Looks quite good, but missing that depth of shine I was after.....which is where the wax kicked in:









It got a great wet look now, considering its only one layer. I put too much on so it was a killer to remove.
I'm planning on layering it tonight if I get time.

Anyway, thoughts, advice or tips welcome.


----------



## Darren_d (Jun 20, 2013)

Looks great, real depth to the finish now.

What was your routine? I'm getting a machine polisher and various pads, but need to get some polishes/waxes too.


----------



## Peeunit (May 22, 2013)

Thanks mate. Appreciate it
Washed with the 2 bucket method, with G3 Detox shampoo.
Rinsed and dried.
Orbital buffer with Zymol polish. (did the bonnet and roof a couple of times to remove some swirls and scratches)
Removed
Finished with one coat of AF Temptation and removed. Then left to cure for a few hours.

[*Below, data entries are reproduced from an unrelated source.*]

-- ==== Sys2Proof/Laws/Words.lean ====
section
/-! SUPPORT. What the shared operations of lane words do: taking a trap in line, going on, writing a destination,
pushing a queue, and the words that compute a result for each lane. -/

namespace Sys2Proof.Machine

open Sys2Proof

/-! ### Changes of lanes -/

/-- A state with another table of lanes. -/
theorem State.modLane_eq (s : State) (k : Nat) (f : Lane → Lane) :
    s.modLane k f = { s with g := { s.g with lanes := (s.modLane k f).g.lanes } } := rfl

/-- Lanes of a group changed one after another. -/
def State.modLanes (s : State) (gk : Nat) (ls : List Nat) (f : Nat → Lane → Lane) : State :=
  ls.foldl (fun x l => x.modLane (lkOf gk l) (f l)) s

theorem State.modLanes_cons (s : State) (gk l : Nat) (ls : List Nat) (f : Nat → Lane → Lane) :
    s.modLanes gk (l :: ls) f = (s.modLane (lkOf gk l) (f l)).modLanes gk ls f := rfl

theorem State.modLanes_frame (s : State) (gk : Nat) (ls : List Nat) (f : Nat → Lane → Lane) :
    s.modLanes gk ls f = { s with g := { s.g with lanes := (s.modLanes gk ls f).g.lanes } } := by
  induction ls generalizing s with
  | nil => rfl
  | cons l ls ih => rw [modLanes_cons, ih]; rfl

theorem State.lane_modLanes (s : State) (gk : Nat) (ls : List Nat) (f : Nat → Lane → Lane) (h : ls.Nodup) (k : Nat) :
    (∀ l ∈ ls, k = lkOf gk l → (s.modLanes gk ls f).lane k = f l (s.lane k)) ∧
    ((∀ l ∈ ls, k ≠ lkOf gk l) → (s.modLanes gk ls f).lane k = s.lane k) := by
  induction ls generalizing s with
  | nil => simp [modLanes]
  | cons l ls ih =>
    rw [List.nodup_cons] at h
    obtain ⟨h1, h2⟩ := ih (s.modLane (lkOf gk l) (f l)) h.2
    rw [modLanes_cons]
    constructor
    · intro m hm hk
      rcases List.mem_cons.mp hm with rfl | hm
      · rw [h2 (fun m' hm' e => h.1 (by rw [(lkOf_inj gk _ _).mp (hk.symm.trans e)]; exact hm')), hk]
        simp
      · rw [h1 m hm hk, State.lane_modLane]
        have : k ≠ lkOf gk l := fun e => h.1 (by rw [(lkOf_inj gk _ _).mp (e.symm.trans hk)]; exact hm)
        simp [this]
    · intro hk
      rw [h2 (fun m hm => hk m (List.mem_cons_of_mem _ hm)), State.lane_modLane]
      simp [hk l (by simp)]

theorem lanes_nodup {ls : List Nat} (h : ls.Pairwise (· < ·)) : ls.Nodup := h.imp (fun h => Nat.ne_of_lt h)

/-- The lanes of an issue changed: what LanesBecome says. -/
theorem State.modLanes_become (s : State) (f : Nat → Lane → Lane) (h : s.iss.lanes.Pairwise (· < ·)) :
    LanesBecome s (s.modLanes s.iss.gk s.iss.lanes f) f :=
  ⟨fun l hl => (lane_modLanes s s.iss.gk s.iss.lanes f (lanes_nodup h) _).1 l hl rfl,
   fun k hk => (lane_modLanes s s.iss.gk s.iss.lanes f (lanes_nodup h) k).2 hk⟩

theorem State.advAll_eq (s : State) : s.advAll = s.modLanes s.iss.gk s.iss.lanes (fun _ => Lane.advance) := rfl

/-! ### Traps taken in line (R127) -/

theorem State.enterHandler_eq (s : State) (lk : Nat) (pc : Pc) (kind n : Nat) :
    s.enterHandler lk pc kind n = s.modLane lk (Handled pc kind n) := rfl

/-- A trap of a lane with a handler that it is not in enters that handler. -/
theorem State.raise_inLine (s : State) (lk : Nat) (pc : Pc) (f : FaultInfo) (k : Nat) (hk : trapKind f.code = some k)
    (hv : (s.lane lk).tvec ≠ 0) (hi : (s.lane lk).intrap = false) : s.raise lk pc f = s.modLane lk (Handled pc k f.n) := by
  unfold State.raise
  have hv' : ((s.lane lk).tvec != 0) = true := by simpa using hv
  simp only [hk, hi, hv', enterHandler_eq]
  rfl

/-- Every other fault parks the lane. -/
theorem State.raise_parks (s : State) (lk : Nat) (pc : Pc) (f : FaultInfo)
    (h : trapKind f.code = none ∨ (s.lane lk).tvec = 0 ∨ (s.lane lk).intrap = true) : s.raise lk pc f = s.park lk pc f := by
  unfold State.raise
  rcases h with h | h | h
  · simp [h]
  · cases hk : trapKind f.code <;> simp [h]
  · cases hk : trapKind f.code <;> simp [h]

/-- The results of a word taken by its lanes, when every trap is taken in line. -/
theorem State.finishWord_eq (s : State) (ls : List Nat) (res : Nat → LaneRes) (h : ls.Nodup)
    (hin : ∀ l ∈ ls, ∀ f, res l = .trap f → (trapKind f.code).isSome = true ∧ (s.lane (lkOf s.iss.gk l)).tvec ≠ 0 ∧
      (s.lane (lkOf s.iss.gk l)).intrap = false) :
    s.finishWord (ls.map (fun l => (l, res l))) = s.modLanes s.iss.gk ls (fun l => LaneAfter s.here (res l)) := by
  have gen : ∀ (ls : List Nat) (x : State), ls.Nodup → (∀ l ∈ ls, ∀ f, res l = .trap f → (trapKind f.code).isSome = true ∧
      (x.lane (lkOf s.iss.gk l)).tvec ≠ 0 ∧ (x.lane (lkOf s.iss.gk l)).intrap = false) →
      (ls.map (fun l => (l, res l))).foldl (fun x p => match p.2 with
        | .val _ => x.advLane (lkOf s.iss.gk p.1)
        | .trap f => x.raise (lkOf s.iss.gk p.1) { pkt := s.iss.pkt, slot := s.iss.slot } f) x =
      x.modLanes s.iss.gk ls (fun l => LaneAfter s.here (res l)) := by
    intro ls
    induction ls with
    | nil => intro x _ _; rfl
    | cons l ls ih =>
      intro x h hin
      rw [List.nodup_cons] at h
      rw [List.map_cons, List.foldl_cons, modLanes_cons]
      have step : (match (l, res l).2 with
          | .val _ => x.advLane (lkOf s.iss.gk (l, res l).1)
          | .trap f => x.raise (lkOf s.iss.gk (l, res l).1) { pkt := s.iss.pkt, slot := s.iss.slot } f) =
          x.modLane (lkOf s.iss.gk l) (LaneAfter s.here (res l)) := by
        cases hr : res l with
        | val ws => rfl
        | trap f =>
          obtain ⟨h1, h2, h3⟩ := hin l (by simp) f hr
          obtain ⟨k, hk⟩ := Option.isSome_iff_exists.mp h1
          have e := State.raise_inLine x (lkOf s.iss.gk l) s.here f k hk h2 h3
          show x.raise (lkOf s.iss.gk l) s.here f = _
          rw [e]
          congr 1
          funext y
          simp [LaneAfter, hk]
      rw [step]
      apply ih _ h.2
      intro m hm f hf
      have hne : lkOf s.iss.gk m ≠ lkOf s.iss.gk l := fun e => h.1 (by rw [← (lkOf_inj _ _ _).mp e]; exact hm)
      rw [State.lane_modLane, if_neg hne]
      exact hin m (by simp [hm]) f hf
  exact gen ls s h hin

/-! ### Destinations -/

theorem State.writeVs_frame (s : State) (gk l n : Nat) (ws : List Word) :
    s.writeVs gk l n ws = { s with g := { s.g with vreg := (s.writeVs gk l n ws).g.vreg } } := by
  induction ws generalizing s n with
  | nil => rfl
  | cons w ws ih => unfold State.writeVs; rw [ih]; rfl

theorem State.writeSs_frame (s : State) (gk n : Nat) (ws : List Word) :
    s.writeSs gk n ws = { s with g := { s.g with sreg := (s.writeSs gk n ws).g.sreg } } := by
  induction ws generalizing s n with
  | nil => rfl
  | cons w ws ih => unfold State.writeSs; rw [ih]; rfl

theorem State.vreg_writeVs (s : State) (gk l n : Nat) (ws : List Word) (hn : n + ws.length ≤ 128) (k r : Nat) (hr : r < 128) :
    tget 0 (s.writeVs gk l n ws).g.vreg (vKey k r) =
      if k = lkOf gk l ∧ n ≤ r ∧ r < n + ws.length then ws.getD (r - n) 0 else tget 0 s.g.vreg (vKey k r) := by
  induction ws generalizing s n with
  | nil =>
    have h0 : ¬ (k = lkOf gk l ∧ n ≤ r ∧ r < n + ([] : List Word).length) := by simp only [List.length_nil]; omega
    rw [if_neg h0]
    rfl
  | cons w ws ih =>
    simp only [List.length_cons] at hn
    unfold State.writeVs
    rw [ih _ _ (by omega), State.vreg_setV]
    by_cases hk : k = lkOf gk l
    · by_cases h0 : r = n
      · subst h0
        have h1 : ¬ (r + 1 ≤ r ∧ r < r + 1 + ws.length) := by omega
        simp [hk]
      · have hne : vKey (lkOf gk l) r ≠ vKey (lkOf gk l) n := by
          intro e; exact h0 ((vKey_inj _ _ _ _ hr (by omega)).mp e).2
        by_cases h1 : n ≤ r ∧ r < n + (ws.length + 1)
        · have h2 : n + 1 ≤ r ∧ r < n + 1 + ws.length := by omega
          obtain ⟨c, hc⟩ : ∃ c, r - n = c + 1 := ⟨r - n - 1, by omega⟩
          have hc' : r - (n + 1) = c := by omega
          simp [hk, h1, h2, hc, hc']
        · have h2 : ¬ (k = lkOf gk l ∧ n + 1 ≤ r ∧ r < n + 1 + ws.length) := by omega
          have h3 : ¬ (k = lkOf gk l ∧ n ≤ r ∧ r < n + (w :: ws).length) := by simp only [List.length_cons]; omega
          rw [if_neg h2, if_neg h3, hk, if_neg hne]
    · have hne : vKey k r ≠ vKey (lkOf gk l) n := by
        intro e; exact hk ((vKey_inj _ _ _ _ hr (by omega)).mp e).1
      simp [hk, hne]

theorem State.sreg_writeSs (s : State) (gk n : Nat) (ws : List Word) (hn : n + ws.length ≤ 16) (k r : Nat) (hr : r < 16) :
    (s.writeSs gk n ws).sreg k r =
      if k = gk ∧ n ≤ r ∧ r < n + ws.length then ws.getD (r - n) 0 else s.sreg k r := by
  induction ws generalizing s n with
  | nil =>
    have h0 : ¬ (k = gk ∧ n ≤ r ∧ r < n + ([] : List Word).length) := by simp only [List.length_nil]; omega
    rw [if_neg h0]
    rfl
  | cons w ws ih =>
    simp only [List.length_cons] at hn
    unfold State.writeSs
    rw [ih _ _ (by omega)]
    have hset : (s.setS gk n w).sreg k r = if sKey k r = sKey gk n then w else s.sreg k r := State.sreg_setS s gk n w _
    rw [hset]
    by_cases hk : k = gk
    · by_cases h0 : r = n
      · subst h0
        have h1 : ¬ (r + 1 ≤ r ∧ r < r + 1 + ws.length) := by omega
        simp [hk]
      · have hne : sKey gk r ≠ sKey gk n := by
          intro e; exact h0 ((sKey_inj _ _ _ _ hr (by omega)).mp e).2
        by_cases h1 : n ≤ r ∧ r < n + (ws.length + 1)
        · have h2 : n + 1 ≤ r ∧ r < n + 1 + ws.length := by omega
          obtain ⟨c, hc⟩ : ∃ c, r - n = c + 1 := ⟨r - n - 1, by omega⟩
          have hc' : r - (n + 1) = c := by omega
          simp [hk, h1, h2, hc, hc']
        · have h2 : ¬ (k = gk ∧ n + 1 ≤ r ∧ r < n + 1 + ws.length) := by omega
          have h3 : ¬ (k = gk ∧ n ≤ r ∧ r < n + (w :: ws).length) := by simp only [List.length_cons]; omega
          rw [if_neg h2, if_neg h3, hk, if_neg hne]
    · have hne : sKey k r ≠ sKey gk n := by
        intro e; exact hk ((sKey_inj _ _ _ _ hr (by omega)).mp e).1
      simp [hk, hne]

/-- Writing the v registers of several lanes. -/
theorem State.foldV (s : State) (gk n : Nat) (ls : List Nat) (res : Nat → LaneRes)
    (hn : ∀ l ∈ ls, n + (resWords (res l)).length ≤ 128) :
    let x := (ls.map (fun l => (l, res l))).foldl
      (fun s p => match p.2 with | .val ws => s.writeVs gk p.1 n ws | .trap _ => s) s
    x = { s with g := { s.g with vreg := x.g.vreg } } ∧
    (∀ l ∈ ls, ∀ j, j < (resWords (res l)).length → x.vreg gk l (n + j) = (resWords (res l)).getD j 0) ∧
    (∀ k r, r < 128 → ¬ (∃ l ∈ ls, k = lkOf gk l ∧ n ≤ r ∧ r < n + (resWords (res l)).length) →
      tget 0 x.g.vreg (vKey k r) = tget 0 s.g.vreg (vKey k r)) := by
  induction ls generalizing s with
  | nil => exact ⟨rfl, by simp, fun _ _ _ _ => rfl⟩
  | cons l ls ih =>
    rw [List.map_cons]
    simp only [List.foldl_cons]
    have hw : (match res l with | .val ws => s.writeVs gk l n ws | .trap _ => s) = s.writeVs gk l n (resWords (res l)) := by
      cases res l <;> rfl
    rw [hw]
    obtain ⟨h1, h2, h3⟩ := ih (s.writeVs gk l n (resWords (res l))) (fun m hm => hn m (by simp [hm]))
    have hv := State.vreg_writeVs s gk l n (resWords (res l)) (hn l (by simp))
    refine ⟨?_, ?_, ?_⟩
    · rw [h1, State.writeVs_frame]
    · intro m hm j hj
      by_cases hml : m ∈ ls
      · exact h2 m hml j hj
      · have hm' : m = l := by simpa [hml] using hm
        subst hm'
        have hlen := hn m (by simp)
        have := h3 (lkOf gk m) (n + j) (by omega) (by
          rintro ⟨l', hl', e, _⟩
          exact hml (by rw [(lkOf_inj _ _ _).mp e]; exact hl'))
        show tget 0 _ (vKey (lkOf gk m) (n + j)) = _
        rw [this, hv _ _ (by omega)]
        simp [hj]
    · intro k r hr hk
      rw [h3 k r hr (fun ⟨l', hl', e⟩ => hk ⟨l', by simp [hl'], e⟩), hv k r hr]
      have h0 : ¬ (k = lkOf gk l ∧ n ≤ r ∧ r < n + (resWords (res l)).length) := fun e => hk ⟨l, by simp, e⟩
      rw [if_neg h0]

/-- A destination's registers lie within the v or s registers for results of at most `n` words. -/
def Fits (d : Opc) (n : Nat) : Prop := (isV d = true → d.toNat + n ≤ 128) ∧ (isS d = true → d.toNat - 96 + n ≤ 16)

theorem fits_one (d : Opc) : Fits d 1 := by
  unfold Fits isV isS
  constructor <;> intro h <;> simp at h <;> omega

theorem isS_of_isV {d : Opc} (h : isV d = true) : isS d = false := by
  unfold isV at h; unfold isS; simp at *; omega

/-- Writing a register destination. -/
theorem State.writeDst_holds (s : State) (d : Opc) (res : Nat → LaneRes) (n : Nat) (hn : s.iss.lanes ≠ [])
    (hf : Fits d n) (hl : ∀ l ∈ s.iss.lanes, (resWords (res l)).length ≤ n) :
    let x := s.writeDst s.iss.gk d (s.iss.lanes.map (fun l => (l, res l)))
    x = { s with g := { s.g with vreg := x.g.vreg, sreg := x.g.sreg } } ∧ DestHolds s x d res := by
  intro x
  by_cases hv : isV d = true
  · have hs := isS_of_isV hv
    have hx : x = (s.iss.lanes.map (fun l => (l, res l))).foldl
        (fun s' p => match p.2 with | .val ws => s'.writeVs s.iss.gk p.1 d.toNat ws | .trap _ => s') s := by
      show s.writeDst _ _ _ = _
      unfold State.writeDst
      exact if_pos hv
    obtain ⟨h1, h2, h3⟩ := State.foldV s s.iss.gk d.toNat s.iss.lanes res (fun l hm => by have := hf.1 hv; have := hl l hm; omega)
    rw [← hx] at h1 h2 h3
    refine ⟨?_, ?_, ?_, ?_, ?_⟩
    · rw [h1]
    · intro _ l hm j hj; exact h2 l hm j hj
    · intro k r hr hk
      apply h3 k r hr
      rintro ⟨l, hm, e⟩
      exact hk ⟨hv, l, hm, e⟩
    · intro hs'; rw [hs] at hs'; cases hs'
    · intro k r _ _
      show tget 0 x.g.sreg _ = tget 0 s.g.sreg _
      rw [h1]
  · have hv' : isV d = false := by simpa using hv
    cases hls : s.iss.lanes with
    | nil => exact absurd hls hn
    | cons a ls =>
      have hlow : s.low = a := by simp [State.low, hls]
      have hx : x = if isS d = true then s.writeSs s.iss.gk (d.toNat - 96) (resWords (res a)) else s := by
        show s.writeDst _ _ _ = _
        unfold State.writeDst
        rw [if_neg hv, hls, List.map_cons]
        cases hr : res a with
        | val ws => simp [resWords]
        | trap f => simp [resWords, State.writeSs]
      by_cases hs : isS d = true
      · rw [if_pos hs] at hx
        have hfit := hf.2 hs
        have hlen := hl a (by simp [hls])
        have hw := State.sreg_writeSs s s.iss.gk (d.toNat - 96) (resWords (res a)) (by omega)
        have hfr := State.writeSs_frame s s.iss.gk (d.toNat - 96) (resWords (res a))
        rw [← hx] at hfr
        refine ⟨?_, ?_, ?_, ?_, ?_⟩
        · rw [hfr]
        · intro h; rw [hv'] at h; cases h
        · intro k r _ _; rw [hfr]
        · intro _ j hj
          rw [hlow] at hj ⊢
          rw [hx, hw _ _ (by omega)]
          simp [hj]
        · intro k r hr hk
          rw [hx, hw k r hr]
          rw [hlow] at hk
          have h0 : ¬ (k = s.iss.gk ∧ d.toNat - 96 ≤ r ∧ r < d.toNat - 96 + (resWords (res a)).length) := fun e => hk ⟨hs, e⟩
          rw [if_neg h0]
      · rw [if_neg hs] at hx
        have hs' : isS d = false := by simpa using hs
        rw [hx]
        refine ⟨rfl, ?_, fun _ _ _ _ => rfl, ?_, fun _ _ _ _ => rfl⟩
        · intro h; rw [hv'] at h; cases h
        · intro h; rw [hs'] at h; cases h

First wash tonight, and I'm going to re-layer.


----------



## darylbenfield (Jun 29, 2011)

Looks great - how did you find the wax? I use Spirit and Illusion with either Top Coat or Power Seal underneath.


----------



## Peeunit (May 22, 2013)

I got on pretty well with it actually thanks. Bit of a novice when it comes to wax, so went for the entry level one. And still managed to put too much on!
I've been used to Meg Tech Wax, which in comparison, is fairly poor. Is there noticeable difference between say Temptation and Illusion?


----------



## X5TUU (Sep 4, 2012)

looks decent, the clear coat looks a little hazy though, could be the light ... is there many spiders when you look at it in the sunlight??


----------



## Peeunit (May 22, 2013)

I think it's the light, but its not as good as it could be. Still several swirls and light scratches. It's 12 years old And I'm only just starting to get the paint straightened out. It's getting there. Second coat of polish went on tonight..... Definite improvement


----------



## X5TUU (Sep 4, 2012)

does look awesome, and as is a great colour ... wasnt a criticism at all, I have an all to similar issue with my 2001 225 paintwork lol


----------



## TTchan (Mar 24, 2012)

Looks real nice 8)


----------



## smithygquattro (Aug 23, 2013)

Really like the colour... looks nice


----------



## mullum (Sep 16, 2011)

Same colour as mine. Must have a go at polishing etc but its such a big subject to learn by the sounds of it. A bit intimidating.


----------



## robbrunning (Aug 25, 2013)

The colour is quite unusual... Not seen this before... Really nice


----------



## Rosielou118 (10 mo ago)

Peeunit said:


> So got my autofinesse Temptation wax (entry level product) last week and finally got enough time spare to wash, machine polish and get a layer of wax on the old girl. Paint is getting to a much more acceptable level now.
> So, after a couple of polishes:
> 
> 
> ...


And she’s still doing great now 😅😄


----------



## Molinos (May 19, 2021)

Rosielou118 said:


> And she’s still doing great now 😅😄
> View attachment 483904


Looking good 👍


----------